Exactly the lines below from the one with "obtain hnil | hhead := hidle" up to and including the one with "refine ⟨_, hstep, rfl, rfl, step_wf" make up the answer, with nothing else added.

________________________

/-- Settles O32: either way the cycle presented is `IDLE`, which runs one cycle with nothing
incoming. -/
theorem idleShiftsEmpty : Obligations.IdleShiftsEmpty := by
  intro s hs hidle
  have hp : s.presented = .idle := by
    rw [State.presented, List.headD_eq_head?_getD]
    obtain hnil | hhead := hidle
    · rw [hnil]
      rfl
    · rw [hhead]
      rfl
  have hstep := step_of_presented_idle s hp
  refine ⟨_, hstep, rfl, rfl, step_wf s _ hstep hs, fun hl => ?_, fun hl => ⟨?_, ?_, ?_⟩⟩
  · rw [State.outValid, State.cycle_out, State.shown_zero s.taken none hl, Option.isSome_none]
  · rw [step_out s _ (by omega) hstep, State.oldest_eq_stage s hs]
  · exact State.cycle_stage_one s.taken none (show s.cfg.latency ≠ 0 by omega)
  · intro k h2 hk
    obtain ⟨j, rfl⟩ : ∃ j, k = j + 1 := ⟨k - 1, by omega⟩
    exact State.cycle_stage_succ s.taken none hs j (by omega) hk

/-- A block just reset holds the stages a reset edge leaves (R27, R96). -/
theorem State.afterReset_stage (c : Config) (k : Nat) : (State.afterReset c).stage k = none :=
  State.resetCycle_stage (State.afterReset c) k

/-- Settles O39: `State.afterReset_stage`, and the fields of the reset state. -/
theorem resetLeavesEmpty : Obligations.ResetLeavesEmpty :=
  ⟨fun c k => ⟨State.afterReset_stage c k, rfl⟩, rfl, rfl, rfl⟩

end Sys2Proof.Machine
end

section
/-! Refusals (R52, R95, R106): what the block needs to sample its ports, and which cycles go on. -/

namespace Sys2Proof.Machine
open Sys2Proof

/-! ### Ports with an unknown bit -/

theorem readLevel_eq_none_iff (l : Level) : readLevel l = none ↔ l = .unknown := by
  cases l <;> simp [readLevel]

theorem readWord_eq_none_iff (hi : Word) (d : WordDrive) :
    readWord hi d = none ↔ d = .unknown := by
  cases d <;> simp [readWord]

/-- A tied select is always known; the port's is unless its bit is not (R24). -/
theorem selEff_readSel_eq_none_iff (k : Kind) (hi : Word) (d : SelDrive) :
    selEff k (readSel hi d) = none ↔ k = .unified ∧ d = .unknown := by
  cases k with
  | unified => cases d <;> simp [selEff, readSel]
  | signedOnly => simp [selEff]
  | unsignedOnly => simp [selEff]

/-- The ports cannot be sampled exactly when one that the block has carries an unknown bit (R52). -/
theorem samplePorts_eq_none_iff (c : Config) (hi : Word) (p : PortDrive) :
    samplePorts c hi p = none ↔
      p.inValid = .unknown ∨ p.inA = .unknown ∨ p.inB = .unknown ∨
        (c.kind = .unified ∧ p.inSel = .unknown) ∨ (1 ≤ c.latency ∧ p.rst = .unknown) := by
  have hrst : (if c.latency = 0 then some false else readLevel p.rst) = none ↔
      1 ≤ c.latency ∧ p.rst = .unknown := by
    split_ifs with hl
    · simp [hl]
    · rw [readLevel_eq_none_iff, iff_and_self]
      omega
  rw [← hrst, ← readLevel_eq_none_iff, ← readWord_eq_none_iff hi, ← readWord_eq_none_iff hi,
    ← selEff_readSel_eq_none_iff _ hi]
  unfold samplePorts
  split
  · next hr hv he ha hb => simp [hr, hv, he, ha, hb]
  · next hsome =>
    refine iff_of_true rfl ?_
    by_contra hne
    simp only [not_or, ← ne_eq, Option.ne_none_iff_exists'] at hne
    obtain ⟨⟨v, hv⟩, ⟨a, ha⟩, ⟨b, hb⟩, ⟨e, he⟩, ⟨r, hr⟩⟩ := hne
    exact hsome r v e a b hr hv he ha hb

/-- A step on sampled ports: the loop check, then the reset edge or the operation (R98, R106). -/
theorem step_of_sample (s : State) (p : PortDrive) (q : PortSample) (xs : List Stimulus)
    (hs : s.stream = .ports p :: xs) (hq : samplePorts s.cfg s.presentHi p = some q) :
    step s = if s.cfg.latency == 0 && feedsBack s.cfg p then .refused .combinationalLoop
      else if q.rst then .next (s.withStream xs).resetCycle
      else .next ((s.withStream xs).cycle q.result) := by
  rw [step_cons s _ xs hs]
  exact portCycle_of_sample p (s.withStream xs) q hq

/-- Settles O45: the refusal is that of ports that cannot be sampled. -/
theorem unknownInputRefused : Obligations.UnknownInputRefused := by
  intro s p xs hs
  rw [← samplePorts_eq_none_iff s.cfg s.presentHi p]
  cases hq : samplePorts s.cfg s.presentHi p with
  | none => simp [step_ports_unknown s p xs hs hq]
  | some q =>
    rw [step_of_sample s p q xs hs hq]
    split_ifs <;> simp

/-! ### Loops and accepted cycles -/

/-- A wire leads back exactly when it meets a port the block has (R24, R106). -/
theorem feedsBack_eq_true_iff (c : Config) (p : PortDrive) :
    feedsBack c p = true ↔ p.inA = .outHi ∨ p.inB = .outHi ∨
      (c.kind = .unified ∧ ∃ k, p.inSel = .outHiBit k) := by
  rw [← Bool.not_eq_false, feedsBack_eq_false_iff]
  push Not
  tauto

/-- Settles O46: two-valued ports are sampled, so the loop check alone can name a loop. -/
theorem combinationalLoopRefused : Obligations.CombinationalLoopRefused := by
  intro s p xs hs htwo
  obtain ⟨q, hq⟩ := exists_samplePorts_of_twoValued s.cfg s.presentHi p htwo
  have hloop : (s.cfg.latency == 0 && feedsBack s.cfg p) = true ↔ s.cfg.latency = 0 ∧
      (p.inA = .outHi ∨ p.inB = .outHi ∨
        (s.cfg.kind = .unified ∧ ∃ k, p.inSel = .outHiBit k)) := by
    rw [Bool.and_eq_true, beq_iff_eq, feedsBack_eq_true_iff]
  rw [← hloop, step_of_sample s p q xs hs hq]
  cases s.cfg.latency == 0 && feedsBack s.cfg p with
  | true => simp
  | false => cases q.rst <;> simp
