/-! ### Delay lines -/

/-- R131, R132: the capacity, buffer and indices dln.cfg gives, its refusal above MAXCAP, and the read index dln.setdel gives a sized
line, with the clamps and the refusal of NaN. The lag is compared with cap - 1 exactly, and a clamped lag is that integer. -/
def Obligations.DlnConfigure : Prop :=
  ∀ (s : State) (n : Nat) (u : Dln), s.units.dln[n]? = some u →
    let f := s.params.fmt
    let q := s.iarg.toNat
    let put := fun d : Dln => { s.units with dln := s.units.dln.set n d }
    let at_ := fun d : Int => { u with r := (((u.w : Int) - d) % (u.cap : Int)).toNat }
    ((Instr.dlnCfg n).HasCode 1 0 ∧ (Instr.dlnSetdel n).HasCode 1 1)
      ∧ (s.params.maxCap < q + 1 → exec (.dlnCfg n) s = .next (s.after 0x8080#32))
      ∧ (q + 1 ≤ s.params.maxCap →
          exec (.dlnCfg n) s =
            .next { s.after 0#32 with
                    units := put ⟨q + 1, 0, ((0 - (q : Int)) % ((q : Int) + 1)).toNat, 0#64, List.replicate (q + 1) 0#64⟩ })
      ∧ (u.cap = 0 → exec (.dlnSetdel n) s = .next (s.after 0x8008#32))
      ∧ (0 < u.cap →
          if f.isNaN s.a0 then exec (.dlnSetdel n) s = .next (s.after 0x8080#32)
          else if f.gtNat s.a0 (u.cap - 1) then
            exec (.dlnSetdel n) s = .next { s.after 0x1#32 with units := put (at_ (u.cap - 1 : Nat)) }
          else if f.lt s.a0 0#64 then exec (.dlnSetdel n) s = .next { s.after 0x1#32 with units := put (at_ 0) }
          else exec (.dlnSetdel n) s = .next { s.after 0#32 with units := put (at_ (f.trunc s.a0)) })

/-- R133, R134, R73: a tick of a sized integer line writes its input word, then reads its output word, and moves both indices by one;
dln.last returns the last output and changes no unit. -/
def Obligations.DlnTickAndLast : Prop :=
  ∀ (s : State) (n : Nat) (u : Dln), s.units.dln[n]? = some u →
    ((Instr.dlnTick n).HasCode 1 2 ∧ (Instr.dlnLast n).HasCode 1 3)
      ∧ (u.Wf s.params.maxCap → 0 < u.cap →
        ∃ v, (u.buf.set u.w s.a0)[u.r]? = some v
          ∧ exec (.dlnTick n) s =
            .next { s.after 0#32 with
                    y := v
                    units := { s.units with
                      dln := s.units.dln.set n
                        ⟨u.cap, (u.w + 1) % u.cap, (u.r + 1) % u.cap, v, u.buf.set u.w s.a0⟩ } })
      ∧ (u.cap = 0 → exec (.dlnTick n) s = .next (s.after 0x8008#32))
      ∧ exec (.dlnLast n) s = .next { s.after 0#32 with y := u.last }

/-- R135: with a fixed delay d = (w - r) mod cap, the value written by tick number t is returned by tick number t + d. -/
def Obligations.DlnDelayGuarantee : Prop :=
  ∀ (s : State) (n : Nat) (u : Dln) (xs : List Flt) (t : Nat), s.units.dln[n]? = some u → u.Wf s.params.maxCap → 0 < u.cap →
    let d := (((u.w : Int) - (u.r : Int)) % (u.cap : Int)).toNat
    t + d < xs.length → (State.ticks (.dlnTick n) xs s)[t + d]? = xs[t]?

/-- R141, R142: the capacity, buffer and memory dla.cfg gives, its refusals, and the read index, alpha and coefficient that a lag gives,
with the clamps to [2, cap - 1] and the refusal of NaN. Which FLT stands for an integer lag that FLT does not hold is the model's choice
(log 15). -/
def Obligations.DlaConfigure : Prop :=
  ∀ (s : State) (n : Nat) (u : Dla), s.units.dla[n]? = some u →
    let f := s.params.fmt
    let q := s.iarg.toNat
    let put := fun d : Dla => { s.units with dla := s.units.dla.set n d }
    let place := fun (d : Dla) (l : Flt) =>
      let p := f.wrap (f.add (f.sub (f.fromNat d.w) l) (f.lit 2 1)) d.cap
      let r := (f.floor p).toNat
      let a := f.sub (f.add f.one (f.fromNat r)) p
      if f.lt a (f.lit 1 10) then
        { d with
          r := (r + 1) % d.cap, alpha := f.add a f.one
          coeff := f.div (f.sub f.one (f.add a f.one)) (f.add f.one (f.add a f.one)) }
      else { d with r := r, alpha := a, coeff := f.div (f.sub f.one a) (f.add f.one a) }
    let high := f.gtNat s.a0 (u.cap - 1)
    let low := f.lt s.a0 (f.lit 2 1)
    let lag := if high then f.fromNatDown (Nat.max (u.cap - 1) 2) else if low then f.fromNatDown 2 else s.a0
    ((Instr.dlaCfg n).HasCode 2 0 ∧ (Instr.dlaSetdel n).HasCode 2 1)
      ∧ (q < 2 ∨ s.params.maxCap < q + 1 → exec (.dlaCfg n) s = .next (s.after 0x8080#32))
      ∧ (2 ≤ q → q + 1 ≤ s.params.maxCap →
          exec (.dlaCfg n) s =
            .next { s.after 0#32 with
                    units := put (place ⟨q + 1, 0, u.r, u.alpha, u.coeff, 0#64, 0#64, List.replicate (q + 1) 0#64⟩ (f.fromNatDown q)) })
      ∧ (u.cap = 0 → exec (.dlaSetdel n) s = .next (s.after 0x8008#32))
      ∧ (0 < u.cap → f.isNaN s.a0 = true → exec (.dlaSetdel n) s = .next (s.after 0x8080#32))
      ∧ (0 < u.cap → f.isNaN s.a0 = false →
          exec (.dlaSetdel n) s =
            .next { s.after (if high || low then 0x1#32 else 0#32) with units := put (place u lag) })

________________________

| Output below |
    obtain hnil | hhead := hidle
    · rw [hnil]
      rfl
    · rw [hhead]
      rfl
  have hstep := step_of_presented_idle s hp
  refine ⟨_, hstep, rfl, rfl, step_wf s _ hstep hs, fun hl => ?_, fun hl => ⟨?_, ?_, ?_⟩⟩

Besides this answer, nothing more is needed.